Efficient Web/FTP Mirroring - using WGET

Efficient HTTP Based Web Mirroring - using WGET

Generally, HTTP based mirroring is "NOT" very efficient for incremental updates as it requires that every web file is "pinged" to check that it has changed. However (presently) if you have to do some processing of these files, or use it's internal links to get off-domain files, it is quite effective. On small sites, HTTP based mirroring is easy to do and not a problem, but on large sites, it can take most of the day to do a daily or weekly incremental mirror.

Efficient FTP Based Web/FTP Mirroring - using WGET

FTP mirroring can be far more efficient for mirroring sites as to get an incremental update of a web or ftp site, a directory listing is all it requires to check whether there have been updated files. (compared to http mirroring where it has to ping every file to do this check)

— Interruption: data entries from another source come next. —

@[simp] theorem State.regs_setFresh (s : State) (v : Nat) : (s.setFresh v).regs = s.regs := rfl
@[simp] theorem State.pc_setFresh (s : State) (v : Nat) : (s.setFresh v).pc = s.pc := rfl
@[simp] theorem State.sp_setFresh (s : State) (v : Nat) : (s.setFresh v).sp = s.sp := rfl
@[simp] theorem State.ex_setFresh (s : State) (v : Nat) : (s.setFresh v).ex = s.ex := rfl
@[simp] theorem State.ia_setFresh (s : State) (v : Nat) : (s.setFresh v).ia = s.ia := rfl
@[simp] theorem State.mem_setFresh (s : State) (v : Nat) : (s.setFresh v).mem = s.mem := rfl
@[simp] theorem State.skip_setFresh (s : State) (v : Nat) : (s.setFresh v).skip = s.skip := rfl
@[simp] theorem State.discard_setFresh (s : State) (v : Nat) : (s.setFresh v).discard = s.discard := rfl
@[simp] theorem State.hooks_setFresh (s : State) (v : Nat) : (s.setFresh v).hooks = s.hooks := rfl
@[simp] theorem State.queue_setFresh (s : State) (v : Nat) : (s.setFresh v).queue = s.queue := rfl
@[simp] theorem State.trace_setFresh (s : State) (v : Nat) : (s.setFresh v).trace = s.trace := rfl
@[simp] theorem State.cfg_setFresh (s : State) (v : Nat) : (s.setFresh v).cfg = s.cfg := rfl
@[simp] theorem State.dispatched_setFresh (s : State) (v : Nat) : (s.setFresh v).dispatched = s.dispatched := rfl
@[simp] theorem State.fresh_setFresh (s : State) (v : Nat) : (s.setFresh v).fresh = v := rfl
@[simp] theorem State.reg_setFresh (s : State) (v : Nat) (r : Reg) : (s.setFresh v).reg r = s.reg r := rfl

end Sys2Proof.Machine
end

While FTP based mirroring can be an order or magnitude or more efficient than HTTP based mirroring; one downside with ftp mirroring is that WGET cannot presently interrogate the html files grabbed by FTP to convert any absolute links to relative links, etc. This method also assumes all the files are available by grabbing the FTP tree. For web areas not accessible via public/anonymous FTP, just use password protected access.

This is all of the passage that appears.